/-- MSIX_HOLDOFF_EXPIRE. -/
def execMsixHoldoffExpire (h k : Nat) (s : State) : Out :=
  if Config.nHosts s.part ≤ h then .fault .absentEndpoint
  else if 16 ≤ k then .fault .absentInstance
  else
    let r := s.ring h k
    if !r.holdoff then .next s
    else
      let s1 := s.setRing h k { r with holdoff := false, waiting := false }
      .next (if r.waiting then s1.ringIrq h k else s1)

/-- A host-to-device descriptor completes: STATUS, then CONS, then the interrupt it asks for. -/
def State.txDone (s : State) (h k status : Nat) (int : Bool) : State :=
  let s1 := s.setRing h k { s.ring h k with txStatus := 2 ^ 31 + status, txJob := none, txOld := false }
  let s2 := if (s.ring h k).txOld then s1 else s1.addWrap (F.HBAR.CONS_TX_CONS k) h 0 1
  if int then s2.ringIrq h k else s2

/-! ## Host to device (R148) -/

/-- The argument rules of a descriptor. -/
def TxDesc.argsOk (t : TxDesc) : Bool :=
  decide (60 ≤ t.length) && decide (t.length ≤ 15996) && decide (t.kind < 3) && decide (t.flags < 4) &&
    (if t.kind = 0 then decide (t.queue < 16) else t.queue == 0 && t.flags % 2 == 0) && (t.kind != 1 || t.dest == 0)

/-- The status with which a descriptor is refused, 0 for none. -/
def State.descStatus (s : State) (h : Nat) (t : TxDesc) : Nat :=
  if !t.argsOk then 0x01
  else if t.kind = 1 then 0
  else if !s.sendThere t.kind t.dest then 0x01
  else if !s.sendOwned (s.hDie h) h t.kind t.dest then 0x02
  else 0

/-- Ring `k` fetches host-to-device descriptors. -/
def State.txFetches (s : State) (h k : Nat) : Bool :=
  let d := s.hDie h
  let r := s.ring h k
  s.served h && s.inRun d B.HOST 0 && s.flag (F.HOST.RING_CFG_TX_EN k) d 0 && r.txJob == none && r.txReady == none &&
    s.rf (F.HBAR.DB_TX_PROD k) h 0 != s.rf (F.HBAR.CONS_TX_CONS k) h 0

/-- A ring of an endpoint. -/
def onRing (h k : Nat) (s : State) (f : State → State) : Out :=
  if Config.nHosts s.part ≤ h then .fault .absentEndpoint else if 16 ≤ k then .fault .absentInstance else .next (f s)

/-- TX_DESCRIPTOR_FETCHED: the next descriptor arrives from host memory with these fields. DESIGN CHOICE (log entry 104): its
reserved word at 0x1C is ignored. -/
def execTxDescriptorFetched (h k addr length kind queue dest flags tsId : Nat) (s : State) : Out :=
  onRing h k s fun s =>
    if !s.txFetches h k then s
    else
      let d := s.hDie h
      let t : TxDesc := { addr := addr, length := length, kind := kind, queue := queue, dest := dest, flags := flags,
                          tsId := tsId % 2 ^ 16, injVid := s.rf (F.HOST.RING_CFG_INJ_VID k) d 0,
                          injPcp := s.rf (F.HOST.RING_CFG_INJ_PCP k) d 0 }
      match s.descStatus h t with
      | 0 => s.setRing h k { s.ring h k with txJob := some t }
      | c => s.txDone h k c (bitSet flags 1)

/-- TX_FRAME_READ: the frame of the descriptor has been read, or the read failed (R148, R150). -/
def execTxFrameRead (h k : Nat) (bytes : List Byte) (failed : Bool) (s : State) : Out :=
  onRing h k s fun s =>
    match (s.ring h k).txJob with
    | none => s
    | some t =>
      let int := bitSet t.flags 1
      if failed then
        ((s.setFlag F.HOST.ERR_DMA_ERR (s.hDie h) 0).hostEvent h 4).txDone h k 0x03 int
      else if bytes.length ≠ t.length then s
      else (s.setRing h k { s.ring h k with txReady := some (t, bytes) }).txDone h k 0x00 int

/-- The lookup of a KIND 1 frame (R148, R338, R385). -/
def State.injectLookup (s : State) (d h k : Nat) (t : TxDesc) (bytes : List Byte) (spare : Bool) : State :=
  let l := withFcs bytes
  let cls := match outerTag l with
    | some (pcp, vid) => (if vid = 0 then t.injVid else vid, pcp)
    | none => (t.injVid, t.injPcp)
  let f := s.forward d none cls.1 l spare
  let g := match f.2 with
    | some x => f.1.settle d h none [] x
    | none => (f.1, none)
  match g.2 with
  | none => g.1
  | some x =>
    let m : FrameMeta := { id := 0, src := .ring h k, len := 0, vlan := cls.1, prio := cls.2, ports := x.ports,
                           engines := x.engines, route := x.route, epochs := x.epochs, multi := x.multi }
    g.1.inject d m bytes (destDies s.part x.ports x.engines)

/-- A descriptor's frame is injected. -/
def State.injectDesc (s : State) (d h k : Nat) (t : TxDesc) (bytes : List Byte) (spare : Bool) : State :=
  let s1 := s.setRing h k { s.ring h k with txReady := none }
  if t.kind = 1 then s1.injectLookup d h k t bytes spare
  else s1.injectTo d (.ring h k) h t.kind t.dest t.queue (if bitSet t.flags 0 then some t.tsId else none) bytes

/-- Source `i` of the die's cyclic order has a frame ready (R151): rings 0 to 15, then the four engines. -/
def State.injReady (s : State) (d i : Nat) : Bool :=
  if i < 16 then
    match Config.dieHost s.part d with
    | some h => (s.ring h i).txReady.isSome
    | none => false
  else match (s.eng (4 * d + i - 16)).hold with
    | .send _ _ => true
    | _ => false
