/-- A read finds the ECC errors of the words it touches (R433). -/
def State.nvsTouch (s : State) (d off n : Nat) : State :=
  ((s.nvsOf d).ecc.filter fun p => (wordsOf off n).contains p.1).foldl (fun s p =>
    match p.2 with
    | .single => (s.setNvs d { s.nvsOf d with ecc := Store.put .good (s.nvsOf d).ecc p.1 .good }).setFlag
        (F.BLOCK.CFLAGS_ECC_CORR B.NVS) d 0
    | .double => ((s.setFlag F.NVS.ERR_UNCORR d 0).wf F.NVS.UNCORR_ADDR_OFFSET d 0 (8 * p.1)).raise d B.NVS 0 0
    | .good => s) s

/-- One word write completes: its bytes stand, its ECC is valid and it is counted (R432). -/
def State.nvsPut (s : State) (d off n data : Nat) : State :=
  let v := s.nvsOf d
  (s.setNvs d { v with mem := Store.putList 0 v.mem off (bytesLE n data), ecc := Store.put .good v.ecc (off / 8) .good }).addWrap
    F.NVS.WRITES_COUNT d 0 1

/-- NVS.STATUS.PEND: the writes waiting, at most 31. -/
def State.nvsPend (s : State) (d : Nat) : State := s.wf F.NVS.STATUS_PEND d 0 (min (s.nvsOf d).queue.length 31)

/-- STORE_FAIL (R438). -/
def State.storeFail (s : State) (d : Nat) : State := (s.setFlag F.CAL.ERR_STORE_FAIL d 0).raise d B.CAL 0 3

/-- The store in progress is abandoned. -/
def State.storeDrop (s : State) (d : Nat) : State :=
  ((s.setCal d { s.cal d with store := [], cut := false }).putFlag F.CAL.STATUS_STORING d 0 false).storeFail d

/-- The word of CAL's store is the one in the array. -/
def State.calWord (s : State) (d : Nat) : Bool := (s.nvsOf d).word == some true

/-- A free array takes the next word: engines' and CAL's alternate (R433). -/
def State.nvsBegin (s : State) (d : Nat) : State :=
  let v := s.nvsOf d
  if v.word.isSome then s
  else if (s.cal d).store != [] && (v.calTurn || v.queue == []) then s.setNvs d { v with word := some true }
  else if v.queue != [] then s.setNvs d { v with word := some false }
  else s

/-- A waiting engine write's result goes back to its writer. -/
def State.nvsAck (s : State) (d : Nat) (w : NvsWrite) : State :=
  match w.writer with
  | some e => s.judged e (mkFa d B.NVS 0 w.off) w.width w.data 0
  | none => s

/-- The word write in the array completes (R432, R433). -/
def State.nvsWordDone (s : State) (d : Nat) : State :=
  if s.calWord d then
    match (s.cal d).store with
    | w :: r =>
      let s1 := ((s.nvsPut d (8 * w.1) 8 w.2).setCal d { s.cal d with store := r })
      let s2 := s1.setNvs d { s1.nvsOf d with calTurn := false, word := none }
      (if (s.cal d).cut then s2.storeDrop d else s2).nvsBegin d
    | [] => s
  else
    match (s.nvsOf d).queue with
    | w :: r =>
      let s1 := s.nvsPut d w.off (w.width / 8) w.data
      (((s1.setNvs d { s1.nvsOf d with queue := r, calTurn := true, word := none }).nvsPend d).nvsAck d w).nvsBegin d
    | [] => s

/-- NVS_WORD_WRITE_DONE. -/
def execNvsWordWriteDone (d : Nat) (s : State) : Out := onDie d s fun s => s.nvsWordDone d

/-- NVS leaves RUN: the word in the array completes; writes that wait are ignored, and a store is abandoned (R434, R438). -/
def State.nvsCut (s : State) (d : Nat) : State :=
  if s.calWord d then
    let s1 := (s.nvsOf d).queue.foldl (fun s w => (s.setFlag F.NVS.ERR_STOPPED_WR d 0).nvsAck d w) s
    (s1.setNvs d { s1.nvsOf d with queue := [] }).nvsPend d |>.setCal d { s.cal d with
      store := (s.cal d).store.take 1, cut := true }
  else
    let s1 := ((s.nvsOf d).queue.drop 1).foldl (fun s w => (s.setFlag F.NVS.ERR_STOPPED_WR d 0).nvsAck d w) s
    let s2 := (s1.setNvs d { s1.nvsOf d with queue := (s.nvsOf d).queue.take 1 }).nvsPend d
    if (s2.cal d).store = [] then s2 else s2.storeDrop d

/-- No word is in the array. -/
def State.nvsDrained (s : State) (d : Nat) : Bool := (s.nvsOf d).queue == [] && !s.calWord d

/-- An engine may not write the word (R434): the calibration banks, and D0's SEC area. -/
def nvsProtected (d off : Nat) : Bool :=
  decide (off < 0xE080) || (d == 0 && decide (0x10800 ≤ off) && decide (off < 0x11000))

/-- The bytes of a die's store (R432). -/
def nvsSize (d : Nat) : Nat := if d = 0 then 0x40000 else 0x10000

/-- A write reaches the store: queued, or ignored past its end (R62), by state or, in RUN, by region (R433, R434); the Bool says
that it is queued. -/
def State.nvsPost (s : State) (by_ : Option Nat) (d off width data : Nat) : State × Bool :=
  if nvsSize d ≤ off then (s, false)
  else if !s.inRun d B.NVS 0 then (s.setFlag F.NVS.ERR_STOPPED_WR d 0, false)
  else if nvsProtected d off then (s.setFlag F.NVS.ERR_PROT d 0, false)
  else
    let v := s.nvsOf d
    (((s.setNvs d { v with queue := v.queue ++ [⟨off, width, data, by_⟩] }).nvsPend d).nvsBegin d, true)

/-- An earlier posted access of the engine to the store has not arrived yet (R54); those that wait in the store's queue have. -/
def State.nvsEarly (s : State) (e d off width data : Nat) : Bool :=
  let a := mkFa d B.NVS 0 off
  let open_ := (s.eng e).posted.filter fun p => p.result.isNone && sameInstance p.addr a
  match open_.drop ((s.nvsOf d).queue.countP fun w => w.writer == some e) with
  | p :: _ => !(p.addr == a && p.width == width && p.data == data)
  | [] => false

/-- NVS_WRITE: an engine's write of NVS.MEM; NVS's registers, from 0x8_0000 on, are no part of it. -/
def execNvsWrite (e d off width data : Nat) (s : State) : Out :=
  if Config.nEngines s.part ≤ e then .next s
  else if !(decide (off < 2 ^ 20) && s.has d B.NVS 0) then .fault .absentInstance
  else if s.resets.asserted || s.nvsEarly e d off width data || decide (0x80000 ≤ off) then .next s
  else
    let a := mkFa d B.NVS 0 off
    match s.accessCause e a width false with
    | 0 =>
      let r := s.nvsPost (some e) d off width data
      .next (if r.2 then r.1 else r.1.judged e a width data 0)
    | c => .next (s.judged e a width data c)

/-- What a read of the store returns: D0's SEC area reads as zero (R433, R434), and so does what lies past its end (R62). -/
def State.nvsGet (s : State) (d off width : Nat) : State × Nat :=
  if nvsSize d ≤ off ∨ (d = 0 ∧ 0x10800 ≤ off ∧ off < 0x11000) then (s, 0)
  else (s.nvsTouch d off (width / 8), leNat (s.nvsBytes d off (width / 8)))

/-- NVS_READ: a read of NVS.MEM. -/
def execNvsRead (e d off width : Nat) (s : State) : Out :=
  if 2 ^ 20 ≤ off then .fault .absentInstance
  else if 0x80000 ≤ off then .next s
  else arriveRead e (mkFa d B.NVS 0 off) width s fun s => s.nvsGet d off width

/-! ## Points (R430) -/

/-- Bytes of a point's content from its byte `off` of R430 on. -/
def CalPoint.bytes (p : CalPoint) (off n : Nat) : List Byte := (p.body.drop (off - 2)).take n

/-- Bytes and width of item `i` in a point, and whether it is signed. -/
def itemAt (i : Nat) : Nat × Nat × Bool :=
  if i < 1056 then (16 + 2 * i, 2, false)
  else if i < 1824 then (2128 + (i - 1056), 1, true)
  else if i < 1872 then (2896 + 2 * (i - 1824), 2, true)
  else if i < 1908 then (2992 + 2 * (i - 1872), 2, false)
  else (3064 + 2 * (i - 1908), 2, true)

/-- Item `i` of a point. -/
def CalPoint.item (p : CalPoint) (i : Nat) : Int :=
  let a := itemAt i
  let n := leNat (p.bytes a.1 a.2.1)
  if a.2.2 then toSigned (8 * a.2.1) n else Int.ofNat n

/-- The bytes of a point in a bank. -/
def CalPoint.stored (p : CalPoint) : List Byte :=
  bytesLE 2 (ofSigned 16 p.temp) ++ (p.body ++ List.replicate 3582 0).take 3582

/-- The points nearest in temperature. -/
def nearest (t : Int) (l : List CalPoint) : List CalPoint :=
  l.filter fun p => l.all fun q => decide (absDiff t p.temp ≤ absDiff t q.temp)

/-- One of the points nearest in temperature; which of two, where the spec does not say, is free. -/
def State.nearPoint (s : State) (t : Int) (l : List CalPoint) : Option CalPoint × State :=
  match nearest t l with
  | [] => (none, s)
  | [p] => (some p, s)
  | ps => (ps[s.draw.1.toNat % ps.length]?, s.draw.2)

/-- A point put in its place by ascending temperature. -/
def insertPoint (p : CalPoint) : List CalPoint → List CalPoint
  | [] => [p]
  | q :: r => if p.temp < q.temp then p :: q :: r else q :: insertPoint p r

/-! ## Banks (R435, R437) -/

/-- The byte offset of bank 1 (A) or 2 (B). -/
def bankOff (b : Nat) : Nat := if b = 1 then 0 else 0x7040

/-- A bank's points, from its bytes. -/
def bankPoints (l : List Byte) (n : Nat) : List CalPoint :=
  (List.range n).map fun j =>
    let x := (l.drop (64 + 3584 * j)).take 3584
    ⟨toSigned 16 (leNat (x.take 2)), x.drop 2⟩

+++

#### What you are asked to do:
Could you retype exactly the lines from the first one of the records through the line containing "device (R148) -/", both included, and nothing more?

#### Solution:
/-- MSIX_HOLDOFF_EXPIRE. -/
def execMsixHoldoffExpire (h k : Nat) (s : State) : Out :=
  if Config.nHosts s.part ≤ h then .fault .absentEndpoint
  else if 16 ≤ k then .fault .absentInstance
  else
    let r := s.ring h k
    if !r.holdoff then .next s
    else
      let s1 := s.setRing h k { r with holdoff := false, waiting := false }
      .next (if r.waiting then s1.ringIrq h k else s1)

/-- A host-to-device descriptor completes: STATUS, then CONS, then the interrupt it asks for. -/
def State.txDone (s : State) (h k status : Nat) (int : Bool) : State :=
  let s1 := s.setRing h k { s.ring h k with txStatus := 2 ^ 31 + status, txJob := none, txOld := false }
  let s2 := if (s.ring h k).txOld then s1 else s1.addWrap (F.HBAR.CONS_TX_CONS k) h 0 1
  if int then s2.ringIrq h k else s2

/-! ## Host to device (R148) -/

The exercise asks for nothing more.